Please count how many lines below contain the word "sumN" and give nothing but that figure.

(Collected data entries)
──────

/-- A whole protected message (R299). -/
def State.takeProtected (s : State) (sess seq : Nat) (m : List Nat) : State :=
  match s.session sess with
  | some x =>
    if !x.accepts seq then s.eopDiscard
    else match Config.gcmOpen x.keys.rxKey (gcmNonce x.keys.rxIv seq) (gcmAad sess seq m.length) m with
      | none => s.eopDiscard
      | some pt =>
        let x1 := x.took seq s.now s.clk
        (s.setSession x1).takePt x1 pt
  | none => match s.halfOpen.find? (fun h => h.id == sess) with
    | none => s
    | some h =>
      match Config.gcmOpen h.keys.rxKey (gcmNonce h.keys.rxIv seq) (gcmAad sess seq m.length) m with
      | none => s.eopDiscard
      | some pt =>
        if leAt pt 0 1 ≠ 1 ∨ h.proof.isSome then s.eopDiscard
        else { s with halfOpen := s.halfOpen.map (fun (g : HalfOpen) => if g.id = sess then { g with proof := some (seq, pt) } else g) }

/-- PROTECTED_RECEIVE (R299): accepted by sequence number and tag, discarded in silence, or answered with REFUSE
SESSION, at most once a second to one source address. -/
def execProtectedReceive (dt : Nat) (d : Dgram) (s : State) : Host.Outcome State Fault Refusal :=
  .next ((s.tick dt).eop d 3 (fun s =>
    let s := s.dropHalfOpen
    let sess := leAt d.body 4 4
    let known := (s.session sess).isSome || s.halfOpen.any (fun h => h.id == sess)
    if known then
      match s.eopJoin d with
      | (s1, some m) => s1.takeProtected sess (leAt d.body 8 8) m
      | (s1, none) => s1
    else
      let src : Endpoint := { d.src with port := 0 }
      let recent := s.refusedAt.filter (fun e => decide (s.clk < e.2 + 10 ^ 9))
      if recent.any (fun e => e.1 == src) then s
      else ({ s with refusedAt := recent ++ [(src, s.clk)] } : State).refuse d.port d.src sess 0 stSession))

/-- The oldest request of a session is served, where it has an op: its request ID and its body. -/
def State.serve (s : State) (id op : Nat) (run : State → Session → Nat → List Nat → State) : State :=
  match s.session id with
  | none => s
  | some x => match x.inbox with
    | [] => s
    | pt :: t =>
      if leAt pt 0 1 ≠ op then s
      else
        let x1 := { x with inbox := t }
        run (s.setSession x1) x1 (leAt pt 4 4) (pt.drop 8)

/-- CLOSE (R298): by the client, reason 1. -/
def execCloseSession (dt session : Nat) (s : State) : Host.Outcome State Fault Refusal :=
  .next ((s.tick dt).serve session 3 (fun s x _ _ => s.closeSession x.id 1))

/-- KEEPALIVE (R300). -/
def execKeepalive (dt session : Nat) (s : State) : Host.Outcome State Fault Refusal :=
  .next ((s.tick dt).serve session 4 (fun s x rid _ => s.respond x.id rid (eopPt 4 rid [])))

/-- SESSION_IDLE_TIMEOUT (R298). -/
def execSessionIdleTimeout (dt session : Nat) (s : State) : Host.Outcome State Fault Refusal :=
  let s := s.tick dt
  .next (match s.session session with
    | some x => if x.lastClk + 60 * 10 ^ 9 ≤ s.clk then s.closeSession session 2 else s
    | none => s)

/-- SESSION_LIFETIME_END (R298). -/
def execSessionLifetimeEnd (dt session : Nat) (s : State) : Host.Outcome State Fault Refusal :=
  let s := s.tick dt
  .next (match s.session session with
    | some x => if x.startClk + 12 * 3600 * 10 ^ 9 ≤ s.clk then s.closeSession session 3 else s
    | none => s)

-- ------------------------------------------------------------------ subscriptions and events (R308, R309)

/-- The oldest event number in the ring. -/
def State.oldestEvent (s : State) : Nat := match s.events with | e :: _ => e.num | [] => s.nextEvent

/-- The SUB_RESP of a status and a subscription. -/
def State.subResp (s : State) (x : Session) (op rid code num : Nat) : State :=
  (s.protLog x op 0 code).respond x.id rid (eopPt 0x21 rid ([code, num, 0, 0, 0, 0, 0, 0] ++ toLE 8 s.oldestEvent))

/-- The filters of a SUBSCRIBE. -/
def subFilters (b : List Nat) : List (Nat × Nat) := (List.range (leAt b 0 1)).map (fun i => (leAt b (16 + 8 * i) 3, leAt b (20 + 8 * i) 3))

/-- A SUBSCRIBE's body is well formed. -/
def subOk (b : List Nat) : Bool :=
  let n := leAt b 0 1
  decide (1 ≤ n) && decide (n ≤ 16) && b.length == 16 + 8 * n && zeroAt b 1 7 &&
  (List.range n).all (fun i => zeroAt b (19 + 8 * i) 1 && zeroAt b (23 + 8 * i) 1)

/-- SUBSCRIBE (R308). -/
def execSubscribe (dt session : Nat) (s : State) : Host.Outcome State Fault Refusal :=
  .next ((s.tick dt).serve session 0x20 (fun s x rid b =>
    if !subOk b then s.subResp x 0x20 rid stMalformed 0
    else match (List.range 4).find? (fun n => !x.subs.any (fun u => u.num == n)) with
      | none => s.subResp x 0x20 rid stBusy 0
      | some n =>
        if sumN (s.sessions.map (fun y => y.subs.length)) ≥ 32 then s.subResp x 0x20 rid stBusy 0
        else
          let start := leAt b 8 8
          let u : Sub := { num := n, filters := subFilters b, nxt := if start = 0 then s.nextEvent else start }
          (s.setSession { x with subs := x.subs ++ [u] }).subResp x 0x20 rid stOk n))

/-- UNSUBSCRIBE (R308). -/
def execUnsubscribe (dt session : Nat) (s : State) : Host.Outcome State Fault Refusal :=
  .next ((s.tick dt).serve session 0x22 (fun s x rid b =>
    let n := leAt b 0 1
    if b = [] then s.respondCode x 0x22 rid stMalformed
    else if x.subs.any (fun u => u.num == n) then
      (s.setSession { x with subs := x.subs.filter (fun u => u.num != n) }).subResp x 0x22 rid stOk n
    else s.subResp x 0x22 rid stBadValue n))

/-- EVENT_ACK (R309). -/
def execEventAck (dt session : Nat) (s : State) : Host.Outcome State Fault Refusal :=
  .next ((s.tick dt).serve session 0x24 (fun s x _ b =>
    let upTo := leAt b 0 8
    let cut (m : EvMsg) : EvMsg := { m with entries := m.entries.filter (fun e => decide (upTo < e.1)) }
    if b.length < 9 then s
    else s.setSession { x with subs := x.subs.map (fun (u : Sub) =>
      if u.num = leAt b 8 1 then { u with sent := (u.sent.map cut).filter (fun m => m.entries != []) } else u) }))

/-- An event entry on the wire (R309). -/
def evEntry (num time addr : Nat) (val : List Nat) : List Nat :=
  toLE 8 num ++ toLE 8 time ++ addrBytes addr ++ [0, 0] ++ toLE 2 val.length ++ padTo ((val.length + 3) / 4 * 4) val

/-- An EVENT message of a subscription. -/
def evMessage (num : Nat) (l : List (Nat × List Nat)) : List Nat := eopPt 0x23 0 ([num, l.length, 0, 0, 0, 0, 0, 0] ++ (l.map (·.2)).flatten)

/-- A session may see an event of a subscription (R308). -/
def Session.matches (x : Session) (u : Sub) (e : EvRec) : Bool :=
  u.filters.any (fun f => decide (f.1 ≤ e.addr / 256 ∧ e.addr / 256 ≤ f.2)) &&
  (match dirRow (e.addr / 256) (e.addr % 256) with | some r => decide (r.readLevel ≤ x.level) | none => false)

/-- Events outstanding on a subscription. -/
def Sub.outstanding (u : Sub) : Nat := sumN (u.sent.map (fun m => m.entries.length))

──────

Your solution:
2